Notice: the XMPP notifier requires libstrophe (libstrophe-dev package on Debian) to be available when compiling Vigil, with the feature notifier-xmpp enabled upon Cargo build.

  • to (type: string, allowed: Jabber ID, no default) β€” Jabber ID (JID) to which to send messages
  • from (type: string, allowed: Jabber ID, no default) β€” Jabber ID (JID) from which to send messages
  • xmpp_password (type: string, allowed: any string, no default) β€” XMPP account password to use for authentication

[probe]

[[probe.service]]

  • id (type: string, allowed: any unique lowercase string, no default) β€” Unique identifier of the probed service (not visible on the status page)
  • label (type: string, allowed: any string, no default) β€” Name of the probed service (visible on the status page)

[[probe.service.node]]

  • id (type: string, allowed: any unique lowercase string, no default) β€” Unique identifier of the probed service node (not visible on the status page)
  • label (type: string, allowed: any string, no default) β€” Name of the probed service node (visible on the status page)
  • mode (type: string, allowed: poll, push, no default) β€” Probe mode for this node (ie. poll is direct HTTP or TCP poll to the URLs set in replicas, while push is for Vigil Reporter nodes)
  • replicas (type: array[string], allowed: TCP or HTTP URLs, default: empty) β€” Node replica URLs to be probed (only used if mode is poll)
  • http_body_healthy_match (type: string, allowed: regular expressions, no default) β€” HTTP response body for which to report node replica as healthy (if the body does not match, the replica will be reported as dead, even if the status code check passes; the check uses a GET rather than the usual HEAD if this option is set)
  • rabbitmq_queue (type: string, allowed: RabbitMQ queue names, no default) β€” RabbitMQ queue associated to node, which to check against for pending payloads via RabbitMQ API (this helps monitor unacked payloads accumulating in the queue)

Run Vigil

Vigil can be run as such:

./vigil -c /path/to/config.cfg

Usage recommendations

Consider the following recommendations when using Vigil:

  • Vigil should be hosted on a safe, separate server. This server should run on a different physical machine and network than your monitored infrastructure servers.
  • Make sure to whitelist the Vigil server public IP (both IPv4 and IPv6) on your monitored HTTP services; this applies if you use a bot protection service that challenges bot IPs, eg. Distil Networks or Cloudflare. Vigil will see the HTTP service as down if a bot challenge is raised.

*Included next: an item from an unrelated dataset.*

-- ==== Sys2Proof/Laws/State.lean ====
section
/-! SUPPORT. The fields of the state under each named update, so that no proof unfolds a record update. -/

namespace Sys2Proof.Machine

What status variants look like?

Vigil has 3 status variants, either healthy (no issue ongoing), sick (services under high load) or dead (outage):

Healthy status variant

Status Healthy

Sick status variant

Status Sick

Dead status variant

Status Dead

What do alerts look like?

When a monitored backend or app goes down in your infrastructure, Vigil can let you know by Slack, Twilio SMS, Email and XMPP:

Vigil alert in Slack

You can also get nice realtime down and up alerts on your eg. iPhone and Apple Watch:

Vigil down alert on iPhone (Slack) Vigil up alert on Apple Watch (Slack) Vigil alerts on iPhone (Twilio SMS)

How can I integrate Vigil Reporter in my code?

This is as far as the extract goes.